HomeMy WebLinkAbout2011-0378.Chapman.16-06-30 DecisionCrown Employees
Grievance Settlement
Board
Suite 600
180 Dundas St. West
Toronto, Ontario M5G 1Z8
Tel. (416) 326-1388
Fax (416) 326-1396
Commission de
règlement des griefs
des employés de la
Couronne
Bureau 600
180, rue Dundas Ouest
Toronto (Ontario) M5G 1Z8
Tél. : (416) 326-1388
Téléc. : (416) 326-1396
GSB#2011-0378
IN THE MATTER OF AN ARBITRATION
Under
THE CROWN EMPLOYEES COLLECTIVE BARGAINING ACT
Before
THE GRIEVANCE SETTLEMENT BOARD
BETWEEN
Association of Management, Administrative and
Professional Crown Employees of Ontario
(Chapman) Association
- and -
The Crown in Right of Ontario
(Treasury Board Secretariat) Employer
BEFORE Christopher Albertyn Vice-Chair
FOR THE
ASSOCIATION
Marisa Pollock
Goldblatt Partners LLP
Counsel
Nadine Blum
Goldblatt Partners LLP
Counsel
FOR THE EMPLOYER Susan Munn
Treasury Board Secretariat
Legal Services Branch
Counsel
HEARING June 16, 2016
- 2 -
Decision
[1] This is a complaint regarding the implementation of a Memorandum of Settlement
concluded on March 1, 2013.
[2] The Complainant contends that a permanent vacancy arose, pursuant to Paragraph
2.1 of the Memorandum of Settlement, to which she ought to have been assigned. The
Employer denies there was any permanent vacancy, or, if there was a vacancy, that the
Complainant had the required qualifications.
[3] A number of procedural arrangements have been made to expedite the hearing of
this matter, although no evidence has yet been presented. The last day of hearing was
on May 7, 2015.
[4] An intervening event has occurred. The Complainant’s employment was terminated
on February 9, 2016. The Union has grieved the termination. It has also grieved an
earlier disciplinary suspension issued to the Complainant. Likely the termination and
suspension grievances will be heard together. The Employer has denied both
grievances. The grievances have yet to be referred to arbitration, although that is likely
to occur soon.
[5] The Employer asks that the current grievance (“the Settlement grievance”) –
concerning the implementation of the Memorandum of Settlement – be deferred until
the termination grievance is determined. The reason for the request is that the
Settlement grievance will become moot if the Complainant’s termination grievance is
denied.
[6] The Union opposes the Employer’s motion. It submits that there is a possibility, but
no certainty, of the Settlement grievance becoming moot. Given the uncertainty, the
Settlement grievance should be allowed to continue in the ordinary course, to its
resolution. The Union argues that much time has already elapsed since the filing of the
Settlement Grievance and the Complainant should not have to wait a further period to
have it resolved. Labour relations disputes should be determined expeditiously, and any
deferral of the Settlement grievance would be counter to that objective.
[7] I recognize, as the Union submits, that there is no certainty that the Settlement
grievance will become moot. However, if the termination grievance is dismissed, it will
be moot. Continuing with the hearing of the Settlement grievance if this possibility is
realized will mean that time, effort and expense will have been used unnecessarily.

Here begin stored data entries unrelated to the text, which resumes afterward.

-- ==== Sys2Proof/Laws/Receive.lean ====
section
/-! SUPPORT. What the receive path can do. An accepted ANNOUNCE alone may change the clock. -/

namespace Sys2Proof.Machine

theorem updatePeer_moves (n : Nat) (f : Peer → Peer) (s : State) : Moves s (updatePeer n f s) :=
  Moves.line' (fun h => h.congr rfl rfl rfl rfl rfl) id

theorem movePeer_moves (old new : Peer) (s : State) : Moves s (movePeer old new s) := by
  have m : Moves s (updateWatch (if old.state = new.state then updatePeer old.station (fun _ => new) s
      else raise (.peerChange old.station old.state new.state) (updatePeer old.station (fun _ => new) s))) := by
    refine Moves.trans ?_ (updateWatch_inner _).toMoves
    exact Moves.ite (fun _ => updatePeer_moves _ _ s) (fun _ => (updatePeer_moves _ _ s).trans (raise_moves _ _))
  simp only [movePeer]
  exact Moves.ite (fun _ => m.trans (abandonPullsFrom_inner _ _).toMoves) (fun _ => m)

theorem tellEmptied_inner (q : List TxFrame) (s : State) : Inner s (tellEmptied q s) :=
  Inner.foldl (fun t f => tellAbandoned_inner f t) q s

theorem mute_moves (s : State) : Moves s (mute s) := by
  refine Moves.trans (Moves.line' (fun ok => ?_) (fun _ => rfl)) (tellEmptied_inner _ _).toMoves
  exact ⟨by simp, by simp, by simp, ok.seq, ok.received, List.Pairwise.nil⟩

theorem clash_moves (s : State) : Moves s (clash s) := by
  simp only [clash]
  exact Moves.ite (fun _ => raiseClash_moves s) (fun _ => (raiseClash_moves s).trans (mute_moves _))

theorem takeFrame_moves (h : FrameHead) (handOn : State → State) (s : State)
    (m : ∀ t, t.setup = s.setup → Moves t (handOn t)) : Moves s (takeFrame h handOn s) := by
  unfold takeFrame
  refine Moves.ite (fun _ => clash_moves s) (fun _ => ?_)
  split
  · exact .refl s
  · refine Moves.ite (fun _ => updatePeer_moves _ _ s) (fun _ => ?_)
    exact (movePeer_moves _ _ s).trans (m _ (movePeer_moves _ _ s).setup)

theorem receive_moves (h : FrameHead) (wf : Bool) (handOn : State → State) (s : State)
    (m : ∀ t, t.setup.running = true → Moves t (handOn t)) : Moves s (receive h wf handOn s) := by
  unfold receive
  refine Moves.ite (fun c => ?_) (fun _ => .refl s)
  simp only [Bool.and_eq_true] at c
  refine (countFrame_moves s).trans (takeFrame_moves h handOn _ fun t e => m t ?_)
  rw [e, (countFrame_moves s).setup]
  exact c.1.1

theorem handUnlessQueued_inner (s : State) (p : Payload) : Inner s (handUnlessQueued s p) :=
  Inner.ite (fun _ => .refl s) (fun _ => hand_inner p s)

theorem freshResends_inner (s : State) : Inner s (freshResends s) :=
  (resendReports_inner s).trans ((Inner.foldl handUnlessQueued_inner _ _).trans (Inner.foldl handUnlessQueued_inner _ _))

theorem announceHandOn_inner (station : Nat) (f : AnnounceFields) (s : State) :
    Inner (s.withClock (s.clock.considering f)) (announceHandOn station f s) := by
  have m := (considerAdoption_inner station f s).trans ((considerOffer_inner .timetable f.timetable _).trans
    (considerOffer_inner .fare f.fare _))
  simp only [announceHandOn]
  exact Inner.ite (fun _ => m.trans (freshResends_inner _)) (fun _ => m)

theorem runningHandOn_inner (origin : Nat) (f : RunningFields) (s : State) : Inner s (runningHandOn origin f s) := by
  unfold runningHandOn
  split
  · exact acceptReport_inner _ _ s
  · exact .refl s

theorem approachHandOn_inner (origin : Nat) (f : ApproachFields) (s : State) : Inner s (approachHandOn origin f s) :=
  approachObserved_inner _ s

theorem departHandOn_inner (f : DepartFields) (s : State) : Inner s (departHandOn f s) := departureObserved_inner _ _ s

theorem takeIn_inner (c : Claim) (s : State) : Inner s (takeIn c s) := by
  unfold takeIn
  refine Inner.ite (fun h => (Inner.claims' fun _ => ?_).trans (withdrawalTest_inner _)) (fun _ => .refl s)
  simp only [List.length_append, List.length_singleton]
  exact h

theorem claimHandOn_inner (origin : Nat) (f : ClaimFields) (s : State) : Inner s (claimHandOn origin f s) := by
  unfold claimHandOn
  split
  · exact .refl s
  · exact Inner.ite (fun _ => takeIn_inner _ s) (fun _ => .refl s)

theorem takenHandOn_inner (origin : Nat) (f : ClaimFields) (s : State) : Inner s (takenHandOn origin f s) := by
  unfold takenHandOn
  split
  · exact Inner.ite (fun _ => updateClaim_inner _ _ _ s) (fun _ => .refl s)
  · exact Inner.ite (fun _ => takeIn_inner _ s) (fun _ => .refl s)

theorem releaseHandOn_inner (origin : Nat) (f : ClaimFields) (s : State) : Inner s (releaseHandOn origin f s) :=
  removeClaim_inner _ _ s

theorem segReqHandOn_inner (origin : Nat) (f : SegReqFields) (s : State) : Inner s (segReqHandOn origin f s) :=
  Inner.ite (fun _ => hand_inner _ s) (fun _ => .refl s)

theorem segmentHandOn_inner (origin : Nat) (f : SegmentFields) (s : State) (run : s.setup.running = true) :
    Inner s (segmentHandOn origin f s) := Inner.ite (fun _ => segmentArrived_inner origin f s run) (fun _ => .refl s)

end Sys2Proof.Machine
end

Further, as the Employer argues, if the Complainant were to be successful in the
Settlement grievance, the result could not be implemented until after the resolution of
the termination grievance, assuming the Complainant to be reinstated in employment as
a consequence of the arbitration of that grievance. Accordingly, nothing would be
gained by completing the Settlement grievance before the termination grievance is
determined.
- 3 -
[8] The Board has the power under s. 48(12)(i) of the Labour Relations Act, 1995 SO
1995, c 1, Sch A “to make interim orders concerning procedural matters”. The
Employer’s request is such a matter. The Board should avoid inefficiencies in the
conduct of its hearings. As the Employer submits, where a proceeding can become
moot as a result of another proceeding, it makes sense to adjourn the proceeding. That
is the case for the Settlement grievance. It should await the outcome of the arbitration of
the termination grievance. That outcome will determine whether the Complainant
continues to be an employee in the Ontario public service and, therefore, whether the
Settlement grievance needs to be heard.
[9] Accordingly, I find that the arbitration of the Settlement grievance should be held in
abeyance. I therefore direct that:
a) the hearing scheduled for July 7, 2016 is cancelled;
b) this matter is adjourned sine die, pending the determination of the arbitration
of the Complainant’s termination grievance;
c) after that determination, the Union should advise the Registrar whether it
wishes to have this matter re-scheduled for hearing.
Dated at Toronto, Ontario this 30th day of June 2016.